Regular expressions
Maybe the most important feature of Logos is its ability to accept regex patterns in your tokens’ definition.
Regular expressions,
or regexes for short, are sequences of characters (or bytes) that define a match
pattern. When constructing lexers, this is especially useful to define tokens
that should match a set of similar literals. E.g., a sequence of
3 ASCII uppercase letters and 3 digits could define a license plate,
and could be matched with the following regex: "[A-Z]{3}[0-9]{3}".
For more details about regexes in Rust, refer to the regex crate.
Common performance pitfalls
Because Logos aims at generating high-performance code, its matching engine
will never backtrack during a token. However, it is possible that it will have
to re-read bytes that it already read while lexing the previous token. As an
example, consider the regex "a(.*b)?". When trying to parse tokens on a file
full of a characters, the engine must read the entire file to see if there is
a b character anywhere. Properly tokenizing this pattern creates a surprising
performance of O(n^2) where n is the size of the file. Indeed, any pattern
that contains an unbounded greedy dot repetition requires reading the entire
file before returning the next token. Since this is almost never the intended
behavior, logos returns a compile time error by default when encountering
patterns containing .* and .+. If this is truly your intention, you can add
the flag allow_greedy = true to your #[regex] attribute. But first
consider whether you can instead use a non-greedy repetition, which would also
resolve the performance concern.
For reference, Logos parses regexes using the regex-syntax and
regex-automata crates, and transforms the deterministic finite automata
created by the regex-automata crate into rust code that implements the
matching state machine. Every regex is compiled with an implicit ^ anchor at
its start, since that is how a tokenizer works.

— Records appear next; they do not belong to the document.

/-! ### countWord -/

@[simp] theorem countWord_cmd (r : Byte) (s : State) : (countWord r s).cmd = s.cmd := rfl
@[simp] theorem countWord_done (r : Byte) (s : State) : (countWord r s).done = s.done := rfl
@[simp] theorem countWord_cmdDropped (r : Byte) (s : State) : (countWord r s).cmdDropped = s.cmdDropped := rfl
@[simp] theorem countWord_errCode (r : Byte) (s : State) : (countWord r s).errCode = s.errCode := rfl
@[simp] theorem countWord_freqValid (r : Byte) (s : State) : (countWord r s).freqValid = s.freqValid := rfl
@[simp] theorem countWord_treeValid (r : Byte) (s : State) : (countWord r s).treeValid = s.treeValid := rfl
@[simp] theorem countWord_treeSrc (r : Byte) (s : State) : (countWord r s).treeSrc = s.treeSrc := rfl
@[simp] theorem countWord_codesValid (r : Byte) (s : State) : (countWord r s).codesValid = s.codesValid := rfl
@[simp] theorem countWord_ie (r : Byte) (s : State) : (countWord r s).ie = s.ie := rfl
@[simp] theorem countWord_total (r : Byte) (s : State) : (countWord r s).total = s.total + 1 := rfl
@[simp] theorem countWord_inPos (r : Byte) (s : State) : (countWord r s).inPos = s.inPos := rfl
@[simp] theorem countWord_outLen (r : Byte) (s : State) : (countWord r s).outLen = s.outLen := rfl
@[simp] theorem countWord_nodes (r : Byte) (s : State) : (countWord r s).nodes = s.nodes := rfl
@[simp] theorem countWord_errPos (r : Byte) (s : State) : (countWord r s).errPos = s.errPos := rfl
@[simp] theorem countWord_idxSym (r : Byte) (s : State) : (countWord r s).idxSym = s.idxSym := rfl
@[simp] theorem countWord_idxWord (r : Byte) (s : State) : (countWord r s).idxWord = s.idxWord := rfl
@[simp] theorem countWord_params (r : Byte) (s : State) : (countWord r s).params = s.params := rfl
@[simp] theorem countWord_phase (r : Byte) (s : State) : (countWord r s).phase = s.phase := rfl
@[simp] theorem countWord_freq (r : Byte) (s : State) : (countWord r s).freq = s.freq.set (byteEntry r) (s.freq[byteEntry r] + 1) := rfl
@[simp] theorem countWord_tree (r : Byte) (s : State) : (countWord r s).tree = s.tree := rfl
@[simp] theorem countWord_len (r : Byte) (s : State) : (countWord r s).len = s.len := rfl
@[simp] theorem countWord_code (r : Byte) (s : State) : (countWord r s).code = s.code := rfl
@[simp] theorem countWord_inBits (r : Byte) (s : State) : (countWord r s).inBits = s.inBits := rfl
@[simp] theorem countWord_inCur (r : Byte) (s : State) : (countWord r s).inCur = s.inCur := rfl
@[simp] theorem countWord_inAnswers (r : Byte) (s : State) : (countWord r s).inAnswers = s.inAnswers := rfl
@[simp] theorem countWord_outCur (r : Byte) (s : State) : (countWord r s).outCur = s.outCur := rfl
@[simp] theorem countWord_delivered (r : Byte) (s : State) : (countWord r s).delivered = s.delivered := rfl
@[simp] theorem countWord_agenda (r : Byte) (s : State) : (countWord r s).agenda = s.agenda := rfl
@[simp] theorem countWord_hostData (r : Byte) (s : State) : (countWord r s).hostData = s.hostData := rfl

/-! ### attachInput -/

@[simp] theorem attachInput_cmd (bits : Bits) (s : State) : (s.attachInput bits).cmd = s.cmd := rfl
@[simp] theorem attachInput_done (bits : Bits) (s : State) : (s.attachInput bits).done = s.done := rfl
@[simp] theorem attachInput_cmdDropped (bits : Bits) (s : State) : (s.attachInput bits).cmdDropped = s.cmdDropped := rfl
@[simp] theorem attachInput_errCode (bits : Bits) (s : State) : (s.attachInput bits).errCode = s.errCode := rfl
@[simp] theorem attachInput_freqValid (bits : Bits) (s : State) : (s.attachInput bits).freqValid = s.freqValid := rfl
@[simp] theorem attachInput_treeValid (bits : Bits) (s : State) : (s.attachInput bits).treeValid = s.treeValid := rfl
@[simp] theorem attachInput_treeSrc (bits : Bits) (s : State) : (s.attachInput bits).treeSrc = s.treeSrc := rfl
@[simp] theorem attachInput_codesValid (bits : Bits) (s : State) : (s.attachInput bits).codesValid = s.codesValid := rfl
@[simp] theorem attachInput_ie (bits : Bits) (s : State) : (s.attachInput bits).ie = s.ie := rfl
@[simp] theorem attachInput_total (bits : Bits) (s : State) : (s.attachInput bits).total = s.total := rfl
@[simp] theorem attachInput_inPos (bits : Bits) (s : State) : (s.attachInput bits).inPos = s.inPos := rfl
@[simp] theorem attachInput_outLen (bits : Bits) (s : State) : (s.attachInput bits).outLen = s.outLen := rfl
@[simp] theorem attachInput_nodes (bits : Bits) (s : State) : (s.attachInput bits).nodes = s.nodes := rfl
@[simp] theorem attachInput_errPos (bits : Bits) (s : State) : (s.attachInput bits).errPos = s.errPos := rfl
@[simp] theorem attachInput_idxSym (bits : Bits) (s : State) : (s.attachInput bits).idxSym = s.idxSym := rfl
@[simp] theorem attachInput_idxWord (bits : Bits) (s : State) : (s.attachInput bits).idxWord = s.idxWord := rfl
@[simp] theorem attachInput_params (bits : Bits) (s : State) : (s.attachInput bits).params = s.params := rfl
@[simp] theorem attachInput_phase (bits : Bits) (s : State) : (s.attachInput bits).phase = s.phase := rfl
@[simp] theorem attachInput_freq (bits : Bits) (s : State) : (s.attachInput bits).freq = s.freq := rfl
@[simp] theorem attachInput_tree (bits : Bits) (s : State) : (s.attachInput bits).tree = s.tree := rfl
@[simp] theorem attachInput_len (bits : Bits) (s : State) : (s.attachInput bits).len = s.len := rfl
@[simp] theorem attachInput_code (bits : Bits) (s : State) : (s.attachInput bits).code = s.code := rfl
@[simp] theorem attachInput_inBits (bits : Bits) (s : State) : (s.attachInput bits).inBits = bits := rfl
@[simp] theorem attachInput_inCur (bits : Bits) (s : State) : (s.attachInput bits).inCur = 0 := rfl
@[simp] theorem attachInput_inAnswers (bits : Bits) (s : State) : (s.attachInput bits).inAnswers = s.inAnswers := rfl
@[simp] theorem attachInput_outCur (bits : Bits) (s : State) : (s.attachInput bits).outCur = s.outCur := rfl
@[simp] theorem attachInput_delivered (bits : Bits) (s : State) : (s.attachInput bits).delivered = s.delivered := rfl
@[simp] theorem attachInput_agenda (bits : Bits) (s : State) : (s.attachInput bits).agenda = s.agenda := rfl
@[simp] theorem attachInput_hostData (bits : Bits) (s : State) : (s.attachInput bits).hostData = s.hostData := rfl

/-! ### attachOutput -/

@[simp] theorem attachOutput_cmd (prior : List (List Byte)) (s : State) : (s.attachOutput prior).cmd = s.cmd := rfl
@[simp] theorem attachOutput_done (prior : List (List Byte)) (s : State) : (s.attachOutput prior).done = s.done := rfl
@[simp] theorem attachOutput_cmdDropped (prior : List (List Byte)) (s : State) : (s.attachOutput prior).cmdDropped = s.cmdDropped := rfl
@[simp] theorem attachOutput_errCode (prior : List (List Byte)) (s : State) : (s.attachOutput prior).errCode = s.errCode := rfl
@[simp] theorem attachOutput_freqValid (prior : List (List Byte)) (s : State) : (s.attachOutput prior).freqValid = s.freqValid := rfl
@[simp] theorem attachOutput_treeValid (prior : List (List Byte)) (s : State) : (s.attachOutput prior).treeValid = s.treeValid := rfl
@[simp] theorem attachOutput_treeSrc (prior : List (List Byte)) (s : State) : (s.attachOutput prior).treeSrc = s.treeSrc := rfl
@[simp] theorem attachOutput_codesValid (prior : List (List Byte)) (s : State) : (s.attachOutput prior).codesValid = s.codesValid := rfl
@[simp] theorem attachOutput_ie (prior : List (List Byte)) (s : State) : (s.attachOutput prior).ie = s.ie := rfl
@[simp] theorem attachOutput_total (prior : List (List Byte)) (s : State) : (s.attachOutput prior).total = s.total := rfl
@[simp] theorem attachOutput_inPos (prior : List (List Byte)) (s : State) : (s.attachOutput prior).inPos = s.inPos := rfl
@[simp] theorem attachOutput_outLen (prior : List (List Byte)) (s : State) : (s.attachOutput prior).outLen = s.outLen := rfl
@[simp] theorem attachOutput_nodes (prior : List (List Byte)) (s : State) : (s.attachOutput prior).nodes = s.nodes := rfl
@[simp] theorem attachOutput_errPos (prior : List (List Byte)) (s : State) : (s.attachOutput prior).errPos = s.errPos := rfl
@[simp] theorem attachOutput_idxSym (prior : List (List Byte)) (s : State) : (s.attachOutput prior).idxSym = s.idxSym := rfl
@[simp] theorem attachOutput_idxWord (prior : List (List Byte)) (s : State) : (s.attachOutput prior).idxWord = s.idxWord := rfl
@[simp] theorem attachOutput_params (prior : List (List Byte)) (s : State) : (s.attachOutput prior).params = s.params := rfl
@[simp] theorem attachOutput_phase (prior : List (List Byte)) (s : State) : (s.attachOutput prior).phase = s.phase := rfl
@[simp] theorem attachOutput_freq (prior : List (List Byte)) (s : State) : (s.attachOutput prior).freq = s.freq := rfl
@[simp] theorem attachOutput_tree (prior : List (List Byte)) (s : State) : (s.attachOutput prior).tree = s.tree := rfl
@[simp] theorem attachOutput_len (prior : List (List Byte)) (s : State) : (s.attachOutput prior).len = s.len := rfl
@[simp] theorem attachOutput_code (prior : List (List Byte)) (s : State) : (s.attachOutput prior).code = s.code := rfl
@[simp] theorem attachOutput_inBits (prior : List (List Byte)) (s : State) : (s.attachOutput prior).inBits = s.inBits := rfl
@[simp] theorem attachOutput_inCur (prior : List (List Byte)) (s : State) : (s.attachOutput prior).inCur = s.inCur := rfl
@[simp] theorem attachOutput_inAnswers (prior : List (List Byte)) (s : State) : (s.attachOutput prior).inAnswers = s.inAnswers := rfl
@[simp] theorem attachOutput_outCur (prior : List (List Byte)) (s : State) : (s.attachOutput prior).outCur = [] := rfl
@[simp] theorem attachOutput_delivered (prior : List (List Byte)) (s : State) : (s.attachOutput prior).delivered = prior := rfl
@[simp] theorem attachOutput_agenda (prior : List (List Byte)) (s : State) : (s.attachOutput prior).agenda = s.agenda := rfl
@[simp] theorem attachOutput_hostData (prior : List (List Byte)) (s : State) : (s.attachOutput prior).hostData = s.hostData := rfl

Additionally, note that capture groups will be silently changed to non
capturing, because Logos does not support capturing groups, only the whole
match group returned by lex.slice().
If any of these limitations are problematic, you can move more of your matching
logic into a callback, possibly using the
Lexer::bump
function.
Error semantics
The matching semantics for returning an error are as follows. An error is
generated when the lexer encounters a byte that doesn’t have an transition for
its current state. This means that this adding this byte to the currently read
byte string makes it impossible to match any defined #[regex] or
#[token]. An error token is then returned with a span up to but not
including the byte that caused the error, unless that would return an empty
span, in which case that byte is included.
This is usually a good heuristic for generating error spans because the first token that cannot match anything is likely to be the start of another valid token.
Limitations
While Logos strives to have a feature complete regex implementation, there are
some limitations. Unicode word boundaries, some lookarounds, and other advanced
features not supported by the DFA matching engine in the regex crate are not
possible to match using Logos’s generated state machine.
However, attempting to use a missing feature will result in a compile time
error. If your code compiles, the matcher behavior is exactly the same as the
regex crate.
Other issues
Logos’ support for regexes is feature complete, but errors can still exist. Some are found at compile time, and others will create wrong matches or panic.
If you ever feel like your patterns do not match the expected source slices, please check the GitHub issues. If no issue covers your problem, we encourage you to create a new issue, and document it as best as you can so that the issue can be reproduced locally.